Thank you for sharing, and would not recommend doing pictures during video recording.


----------



## tpatana (Jul 6, 2015)

ajfotofilmagem said:


> It seems to me an overheating problem.



Same guess here, and maybe it just took that amount of time to cool down enough to power up again.

Also guessing that the still shoots had nothing to do with the heating.


----------



## Don Haines (Jul 6, 2015)

probably overheating....

When shooting video outside, take some light coloured cardboard (like a cereal box) and use it to make a sun-shield for your camera and the overhang over the back makes it easier to see the LCD display....


----------



## Mt Spokane Photography (Jul 6, 2015)

Overheating is the likely issue. A warning shows in the viewfinder when its getting too hot. 4K FF cameras are going to overheat even worse. Camera manufacturers have tried to deal with the heat issue, but its still a problem.


----------



## drmikeinpdx (Jul 6, 2015)

Thanks, I will have to watch out for that. I didn't think it was overheating because I was shooting short video pieces, maybe 20-60 seconds, then taking a 1-2 minute break.

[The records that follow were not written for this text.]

-- ==== Sys2Proof/Laws/Convert.lean ====
section
/-! SUPPORT. The converters: their formulas for this block, and their bounds. -/

namespace Sys2Proof.Machine

/-- The multiplier of a code is a power of two (R19). -/
theorem mult_eq (m : Nat) : mult m = 2 ^ (8 - m) := by
  rw [mult, Nat.one_shiftLeft]

/-- The multiplier is at most 256. -/
theorem mult_le (m : Nat) : mult m ≤ 256 := by
  rw [mult_eq]
  calc 2 ^ (8 - m) ≤ 2 ^ 8 := Nat.pow_le_pow_right (by norm_num) (by omega)
    _ = 256 := by norm_num

/-- The clock constant of this block (R89 at 12 MHz). -/
theorem clockConstOf_block (steps : BitVec 16) (m : Nat) :
    clockConstOf blockParams steps m = BitVec.ofNat 48
      ((steps.toNat * 2 ^ (8 - m) * 2 ^ 40 + 30 * 12000000) / (60 * 12000000)) := by
  unfold clockConstOf clockConstNat roundHalfUp
  rw [mult_eq, show 60 * blockParams.fClk / 2 = 30 * 12000000 from rfl,
    show 60 * blockParams.fClk = 60 * 12000000 from rfl]

/-- A step count is 0 or below a whole turn (R95). -/
theorem angleSteps_lt (angle steps m : Nat) :
    angleSteps angle steps m = 0 ∨ angleSteps angle steps m < steps * mult m := by
  unfold angleSteps roundHalfUp
  generalize steps * mult m = T
  have hA : angle % (360 * 2 ^ 16) < 360 * 2 ^ 16 := Nat.mod_lt _ (by norm_num)
  generalize angle % (360 * 2 ^ 16) = A at *
  have hc : (A * T + 360 * 2 ^ 16 / 2) / (360 * 2 ^ 16) ≤ T := by
    rw [Nat.div_le_iff_le_mul_add_pred (by norm_num)]
    have : A * T ≤ (360 * 2 ^ 16 - 1) * T := Nat.mul_le_mul_right _ (by omega)
    omega
  simp only
  split <;> omega

/-- The step count of 16-bit steps fits 24 bits (R96, R108). -/
theorem angleSteps_lt_24 (angle : Nat) (steps : BitVec 16) (m : Nat) :
    angleSteps angle steps.toNat m < 2 ^ 24 := by
  have h1 := mult_le m
  have h2 : steps.toNat ≤ 65535 := by omega
  have h3 : steps.toNat * mult m ≤ 65535 * 256 := Nat.mul_le_mul h2 h1
  rcases angleSteps_lt angle steps.toNat m with h | h <;> omega

end Sys2Proof.Machine
end

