-- ==== Sys2Proof/Laws/PerInstr.lean ====
section
/-! SUPPORT. How many bytes each instruction encodes to (spec/30_encoding.md R48, R55, R56, R57). -/

namespace Sys2Proof.Laws.EncodedLength

open Sys2Proof.Machine

/-- The length spec/30_encoding.md gives the encoding: R48 for a command, R55 to R57 for a datagram. -/
def lengthOf (i : Instr) : Nat :=
  match i with
  | .init _ _ => 4
  | .calcCrc d => 2 + d.length
  | .maskFor _ => 2
  | .buildWrite _ _ _ => 7
  | .buildRead _ _ => 3
  | .parseReply _ => 8
  | .readAccess _ => 2
  | .writeAccess _ _ => 6
  | .setSpeed _ => 5
  | .setAngle _ => 5
  | .setMicrostep _ => 2
  | .setEnable _ => 2
  | .dgramWrite _ _ _ _ => 9
  | .dgramReadRequest _ _ _ => 5
  | .dgramReadReply _ => 7

/-- A well-formed instruction encodes to as many bytes as the spec gives it, at most 257. -/
def Statement (i : Instr) : Prop :=
  i.wf = true → (encodeBytes i).length = lengthOf i ∧ lengthOf i ≤ 257

theorem init (n : Byte) (steps : BitVec 16) : Statement (.init n steps) :=
  fun _ => ⟨rfl, by simp [lengthOf]⟩

theorem calcCrc (d : List Byte) : Statement (.calcCrc d) := by
  intro h
  have hd : d.length ≤ 255 := by simpa [Instr.wf, Instr.wfWith] using h
  exact ⟨by simp [encodeBytes, lengthOf]; omega, by simp only [lengthOf]; omega⟩

theorem maskFor (r : Byte) : Statement (.maskFor r) := fun _ => ⟨rfl, by simp [lengthOf]⟩

theorem buildWrite (n r : Byte) (d : Word) : Statement (.buildWrite n r d) :=
  fun _ => ⟨rfl, by simp [lengthOf]⟩

theorem buildRead (n r : Byte) : Statement (.buildRead n r) := fun _ => ⟨rfl, by simp [lengthOf]⟩

theorem parseReply (p : List Byte) : Statement (.parseReply p) := by
  intro h
  have hp : p.length = 7 := of_decide_eq_true h
  exact ⟨by simp [encodeBytes, lengthOf, hp], by simp [lengthOf]⟩

theorem readAccess (r : Byte) : Statement (.readAccess r) := fun _ => ⟨rfl, by simp [lengthOf]⟩

theorem writeAccess (r : Byte) (v : Word) : Statement (.writeAccess r v) :=
  fun _ => ⟨rfl, by simp [lengthOf]⟩

theorem setSpeed (q : Word) : Statement (.setSpeed q) := fun _ => ⟨rfl, by simp [lengthOf]⟩

theorem setAngle (a : Word) : Statement (.setAngle a) := fun _ => ⟨rfl, by simp [lengthOf]⟩

theorem setMicrostep (m : Byte) : Statement (.setMicrostep m) := fun _ => ⟨rfl, by simp [lengthOf]⟩

theorem setEnable (e : Byte) : Statement (.setEnable e) := fun _ => ⟨rfl, by simp [lengthOf]⟩

theorem dgramWrite (n : BitVec 2) (r : BitVec 7) (d : Word) (c : Byte) :
    Statement (.dgramWrite n r d c) := fun _ => ⟨rfl, by simp [lengthOf]⟩

theorem dgramReadRequest (n : BitVec 2) (r : BitVec 7) (c : Byte) :
    Statement (.dgramReadRequest n r c) := fun _ => ⟨rfl, by simp [lengthOf]⟩

theorem dgramReadReply (p : List Byte) : Statement (.dgramReadReply p) := by
  intro h
  have hp : p.length = 7 := of_decide_eq_true h
  exact ⟨by simp [encodeBytes, lengthOf, hp], by simp [lengthOf]⟩

end Sys2Proof.Laws.EncodedLength
end

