/-- The two ways SET_SPEED of a speed with a velocity ends in Ready: its `Transmit` fails, or the
datagram is answered; the handle is left alone in both (R94). -/
theorem exec_setSpeed_outcomes (s : State) (rpm : Word) (v : Int) (hstate : s.handle.hs = .ready)
    (hv : velocity blockParams rpm.toInt s.handle.clockConst.toNat = some v) :
    let w := buildWrite blockParams s.handle.nodeAddr wVactual (place (BitVec.ofInt 32 v) wVactual)
    (s.txAnswer = .ioError ∧
      exec (.setSpeed rpm) s = .next ((s.transmit w).replied [0x02#8])) ∨
    (s.txAnswer = .ok ∧ exec (.setSpeed rpm) s = .next ((s.transmit w).replied (0x00#8 :: w))) := by
  rw [exec_setSpeed]
  obtain ⟨huninit, -⟩ | ⟨-, hnone, -⟩ | ⟨v', -, hsome, hlookup⟩ :=
    setSpeedWith_cases blockParams s rpm
  · cases hstate.symm.trans huninit
  · cases hv.symm.trans hnone
  · obtain rfl : v' = v := Option.some.inj (hsome.symm.trans hv)
    obtain ⟨hmissing, -⟩ | ⟨D, hfound, houtcomes⟩ := hlookup
    · cases hmissing.symm.trans lookupName_default_wVactual
    · obtain rfl : D = wVactual := Option.some.inj (hfound.symm.trans lookupName_default_wVactual)
      exact houtcomes

/-- Settles O15: the handle state, the range of the rounded velocity and the `Transmit`'s answer decide
in this order how the command ends; the datagram's data is the low 24 bits of the velocity. -/
theorem setSpeedSendsVactual : Obligations.SetSpeedSendsVactual := by
  refine ⟨refusesOtherLengths_opcode .setSpeed (by decide), ?decodes,
    exec_setSpeed_of_uninitialized, ?ready⟩
  case decodes =>
    intro q3 q2 q1 q0
    exact decodeFrame_opcode blockParams .setSpeed [q3, q2, q1, q0]
  case ready =>
    intro s rpm hstate product v
    have hround : roundHalfAway product (2 ^ 32) = v := roundHalfAway_q32 product
    have hvelocity : velocity blockParams rpm.toInt s.handle.clockConst.toNat =
        if v < -8388608 ∨ 8388607 < v then none else some v := by
      rw [velocity_block, hround]
    split
    next hout => exact exec_setSpeed_of_outOfRange s rpm hstate (hvelocity.trans (if_pos hout))
    next hin =>
      intro body w
      have hw : buildWrite blockParams s.handle.nodeAddr wVactual
          (place (BitVec.ofInt 32 v) wVactual) = w := by
        rw [place_wVactual]
        exact buildWrite_of_writable _ s.handle.nodeAddr 0xA2#8 wVactual _ writable?_default_wVactual
      have houtcomes := exec_setSpeed_outcomes s rpm v hstate (hvelocity.trans (if_neg hin))
      simp only [hw] at houtcomes
      obtain ⟨hfail, htimeout⟩ | ⟨hok, hanswer⟩ := houtcomes
      · exact ⟨fun _ => htimeout, fun htx => (nomatch hfail.symm.trans htx)⟩
      · exact ⟨fun htx => (nomatch hok.symm.trans htx), fun _ => hanswer⟩

/-! ### SET_ANGLE -/

/-- The step count: the share of a turn, rounded half up, where a whole turn counts as none (R95). -/
theorem angleSteps_eq (angle steps m : Nat) :
    angleSteps angle steps m =
      let turn := steps * 2 ^ (8 - m)
      let rounded := (angle % (360 * 2 ^ 16) * turn + 180 * 2 ^ 16) / (360 * 2 ^ 16)
      if rounded = turn then 0 else rounded := by
  rw [← mult_eq]
  rfl

theorem exec_setAngle (angle : Word) (s : State) :
    exec (.setAngle angle) s = setAngleWith blockParams angle s := rfl

/-- SET_ANGLE before INIT is an InvalidState, whatever the angle (R96). -/
theorem exec_setAngle_of_uninitialized (s : State) (angle : Word)
    (hstate : s.handle.hs = .uninitialized) :
    exec (.setAngle angle) s = .next (s.replied [0x03#8]) := by
  rw [exec_setAngle]
  obtain ⟨-, hinvalid⟩ | ⟨hready, -⟩ := setAngleWith_cases blockParams s angle
  · exact hinvalid
  · cases hstate.symm.trans hready

/-- The two ways SET_ANGLE ends in Ready: a step count above 0 starts the timer, and 0 stops it
(R96). -/
theorem exec_setAngle_outcomes (s : State) (angle : Word) (hstate : s.handle.hs = .ready) :
    let c := angleSteps angle.toNat s.handle.engineSteps.toNat s.handle.microstep.toNat
    (0 < c ∧ exec (.setAngle angle) s =
      .next ((s.timerStart (BitVec.ofNat 32 c) Config.pulseRate).replied
        (0x00#8 :: be32 (BitVec.ofNat 32 c)))) ∨
    (c = 0 ∧ exec (.setAngle angle) s =
      .next (s.timerStop.replied (0x00#8 :: be32 (BitVec.ofNat 32 c)))) := by
  rw [exec_setAngle]
  obtain ⟨huninit, -⟩ | ⟨-, houtcomes⟩ := setAngleWith_cases blockParams s angle
  · cases hstate.symm.trans huninit
  · exact houtcomes
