-- ==== Sys2Proof/Syntax.lean ====
section
/-! DEFINITION. The commands of the block: one constructor of `Instr` per row of the opcode table. The 73 host commands
(R615 to R634) carry their descriptor (Table 18-6); register writes with a row of their own carry the writing function
and the value; events carry what the outside world decides (bytes received, levels, measured values, which of several
waiting operations ends). -/

namespace Sys2Proof

/-- Where a command came from (R589, R690): a ring pair of the function, or its management mailbox. -/
inductive Via where
  | ring (k : Nat)
  | mailbox
  deriving DecidableEq, Repr

/-- A taken descriptor (Table 18-6). `buf` is what the device reads from the host buffer the descriptor names (R597)
and `bufErr` says that a buffer access ends with a PCIe error (R620). -/
structure Call where
  fn : Nat := 0
  via : Via := .ring 0
  flags : Byte := 0
  tag : BitVec 16 := 0
  part : Byte := 0xFF
  rsv : BitVec 24 := 0
  job : Word := 0
  layer : BitVec 16 := 0
  oper : BitVec 16 := 0
  param : List Byte := []
  buf : List Byte := []
  bufErr : Bool := false
  deriving DecidableEq, Repr

/-- A 32-bit BAR0 write to a register that the command's row names: writing function and value. -/
structure Wr where
  fn : Nat := 0
  val : Word := 0
  deriving DecidableEq, Repr

/-- A BAR0 write (R586): function, offset in that function's BAR0, width in bytes, value. -/
structure Acc where
  fn : Nat := 0
  off : Nat := 0
  width : Nat := 4
  val : DWord := 0
  deriving DecidableEq, Repr

/-- A counter: group (0 unit, 1 and 2 cluster, 3 device), unit ID for group 0, index (Table 12-21). -/
structure CtrId where
  group : Nat := 0
  unit : Nat := 0
  idx : Nat := 0
  deriving DecidableEq, Repr

/-- One slot of a link frame (Table 9-3) in plaintext: kind of Table 9-4, DEST, payload of 128 bytes. -/
structure Flit where
  kind : Nat := 0
  dest : Nat := 0
  payload : List Byte := []
  deriving DecidableEq, Repr

/-- A received frame (Tables 9-3 and 9-4), with the outcome of FEC and of the tag (R311) and the Toll value at its first
symbol. -/
structure Frame where
  syncOk : Bool := true
  fecOk : Bool := true
  tagOk : Bool := true
  corr : Nat := 0
  src : Nat := 0
  fcnt : Nat := 0
  epoch : Nat := 0
  holdUp : Bool := false
  holdDown : Bool := false
  lateV : Bool := false
  lateSlot : Nat := 0
  lateDseq : Nat := 0
  dseq : Nat := 0
  slots : List Flit := []
  deriving DecidableEq, Repr

/-- A control flit HELLO, LATREQ or LATRSP (Table 9-5), with the port's stamp of its arrival. -/
structure CtrlMsg where
  peerPort : Nat := 0
  dev : Nat := 0
  tag : Word := 0
  seq : Nat := 0
  t1 : DWord := 0
  t2 : DWord := 0
  t3 : DWord := 0
  arrive : DWord := 0
  depart : DWord := 0
  deriving DecidableEq, Repr

/-- A Toll message (Table 7-7), with the stamps of its arrival and of the departure of the answer (R245). -/
structure TollMsg where
  typ : Nat := 0
  depth : Nat := 0
  state : Nat := 0
  interval : Nat := 0
  seq : Nat := 0
  root : Nat := 0
  t : DWord := 0
  tEcho : DWord := 0
  arrive : DWord := 0
  depart : DWord := 0
  deriving DecidableEq, Repr

/-- What an entry of a planned-release queue holds (Table 7-4). -/
inductive EntryData where
  /-- A word of an HBM inbound queue or of a push: 64 bytes, error code of Table 8-6 carried with it. -/
  | word (bytes : List Byte) (err : Nat)
  /-- A received flit. -/
  | flit (dest : Nat) (bytes : List Byte)
  /-- A LOST entry (R312). -/
  | lost
  /-- A strike (R199): bell, striker, peer device when remote. -/
  | strike (bell unit : Nat) (peer : Option Nat)
  deriving DecidableEq, Repr


/-- A migration message received whole (Table 22-10): header flit, payload, and whether a DSEQ gap fell in it. -/
structure MigMsg where
  hdr : List Byte := []
  payload : List Byte := []
  gap : Bool := false
  deriving DecidableEq, Repr

/-- What a cold reset finds outside the device: strap levels as DEV_STRAP lays them out (R686), TEST_EN, SYS_RST_N low, and
the SPI flash (Table 22-3): whether it answers, firmware slots A and B, firmware configuration block. -/
structure BootIn where
  strap : Word := 0
  testEn : Bool := false
  rstLow : Bool := false
  flashOk : Bool := true
  fwA : List Byte := []
  fwB : List Byte := []
  cfg : List Byte := []
  deriving DecidableEq, Repr

/-- What the end of a boot finds: pseudo-channels 32s + 2c + q that failed training, causes of SAF_CAUSE whose condition
still holds (CLOCK 10, VOLTAGE 11), an OTP bit read with low margin. -/
structure ReadyIn where
  badPcs : List Nat := []
  hold : Nat := 0
  otpMargin : Bool := false
  deriving DecidableEq, Repr
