-- ==== Sys2Proof/Decode.lean ====
section
/-! DEFINITION. The opcode table gives no row any bits: a word spells no command. (Descriptors, which the device itself
reads, are taken apart in Machine/Host.lean.) -/

namespace Sys2Proof

/-- The command that a table word spells: none, since the table gives no row any bits. (log entry 110, DESIGN CHOICE) -/
def decodeTableWord (_nbits _w : Nat) : Option Instr := none

end Sys2Proof
end

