/-- The checker of one slip domain in one cluster (R383 to R402): the next relative sc to close, observed records of the
open score cycles, open waited expectations, expectations that a MOVED flam removed from the stream, the digest of the
interval, its expected occurrences, records and flams so far. -/
structure ClRt where
  next : Nat := 0
  obs : List Scored := []
  lost : List Scored := []
  opened : List Scored := []
  gone : List Scored := []
  crc : Nat := 0
  exps : List Scored := []
  recs : Nat := 0
  flams : Nat := 0
  deriving DecidableEq, Repr

/-- A queued entry with its arrival edge (R227). -/
structure QEntry where
  data : EntryData := .lost
  fc : Cnt := 0
  sc : Cnt := 0
  held : Bool := false
  deriving DecidableEq, Repr

/-- A slip domain, kept under its lowest partition. `jobKey` is the job key of its chain of runs (R560). `thermal` is the throttle T in force in the current window (R747) and
`carry` a THERMAL cause of the switch that takes effect after it (R755), `caught` the capture registers that took an event of
the current edge (R121). (log entry 89, DESIGN CHOICE) -/
structure DomRt where
  base : Cnt := 0
  lastCtx : Nat := 0xFF
  job : Word := 0
  jobKey : List Byte := []
  slip : Option SlipRt := none
  late : List (Nat × Cnt) := []
  thermal : Nat := 0
  carry : Bool := false
  causes : Nat := 0
  resume : Option ResumeRt := none
  sw : Option SwitchRt := none
  chg : Option WaitSw := none
  pend : Option WaitSw := none
  waits : List WaitRt := []
  ended : List WaitRt := []
  faults : List FaultInfo := []
  limit : Nat := 19
  lastStop : Nat := 2 ^ 48 - 1
  chks : Tab ClRt := []
  edges : List (Nat × DWord) := []
  winT : List Nat := []
  advs : List (Nat × Nat × Nat) := []
  done : List (Nat × Nat × Nat) := []
  txPend : List (Nat × Nat × Nat) := []
  prs : List (Nat × QEntry) := []
  rels : List (Nat × Nat) := []
  marked : List Nat := []
  caught : List Nat := []
  deriving DecidableEq, Repr

/-- A planned-release queue (R225): entries, releases made, arrivals matched, entry presented on this edge. -/
structure QueueRt where
  entries : List QEntry := []
  made : Nat := 0
  arrived : Nat := 0
  deriving DecidableEq, Repr

/-- Schedule records of a plan context (Tables 5-9 to 5-15). -/
structure RelRec where
  sc : Nat := 0
  queue : Nat := 0
  slip : Bool := false
  rep : Nat := 0
  period : Nat := 0
  tol : Nat := 0
  dest : Nat := 0
  deriving DecidableEq, Repr

structure LinkRec where
  sc : Nat := 0
  port : Nat := 0
  kind : Nat := 0
  rep : Nat := 0
  period : Nat := 0
  arg : Nat := 0
  deriving DecidableEq, Repr

structure BellRec where
  bell : Nat := 0
  count : Nat := 0
  target : Nat := 0
  waitTo : Nat := 0
  deriving DecidableEq, Repr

Interestingly, I had a T5i shooting continuously at the same time for about 28 minutes on a tripod in full sun with no problem. It was quite hot to the touch when I got back to it and I was a bit worried. I figured that if it was OK, then overheating probably wasn't the issue with the 5D3. Maybe the smaller sensor doesn't get as hot as the one in the 5D3.


----------



## sjschall (Jul 11, 2015)

Could it have been the card? I've had similar problems where it turned out that the card got corrupted. I've also had the camera freeze up for no apparent reason before, although this rarely happens.


----------



## cayenne (Aug 14, 2015)

I've shot stills while shooting video with no problem.....MOST of the time with me..was by accident...hahaha.

But, I've never had that cause my camera to lock up. I"d look more suspiciously at the 3rd party battery (I refuse to buy any of them), or as other said, perhaps a card corruption type issue.


----------



## Ruined (Aug 14, 2015)

drmikeinpdx said:


> I was suspicious that the third-party battery might have been at fault, so when I got home I put it back in the camera and everything worked fine.



It is possible the third party battery got much hotter than a first party battery would have, causing the camera to overheat.


----------



## tron (Aug 14, 2015)

Ruined said:


> drmikeinpdx said:
> 
> 
> > I was suspicious that the third-party battery might have been at fault, so when I got home I put it back in the camera and everything worked fine.
> ...


In theory a battery with higher internal resistance (= a battery capable of supplying less max current) would heat more but we cannot know if this is the case for some 3rd party batteries of course. Fortunately the camera is again functionable.


----------



## ezorb (Aug 14, 2015)

I have done this extensively with a 5D3 and never had issue, even with very long video recording times. I do live in a cooler climate so I cant rule out heat.


----------



## drmikeinpdx (Aug 15, 2015)

The problem has not repeated itself, perhaps because I have not tried to shoot stills while recording video! 

The camera is working perfectly with various batteries. Both the photos and video clips from the event in question turned out fine, no sign of file corruption.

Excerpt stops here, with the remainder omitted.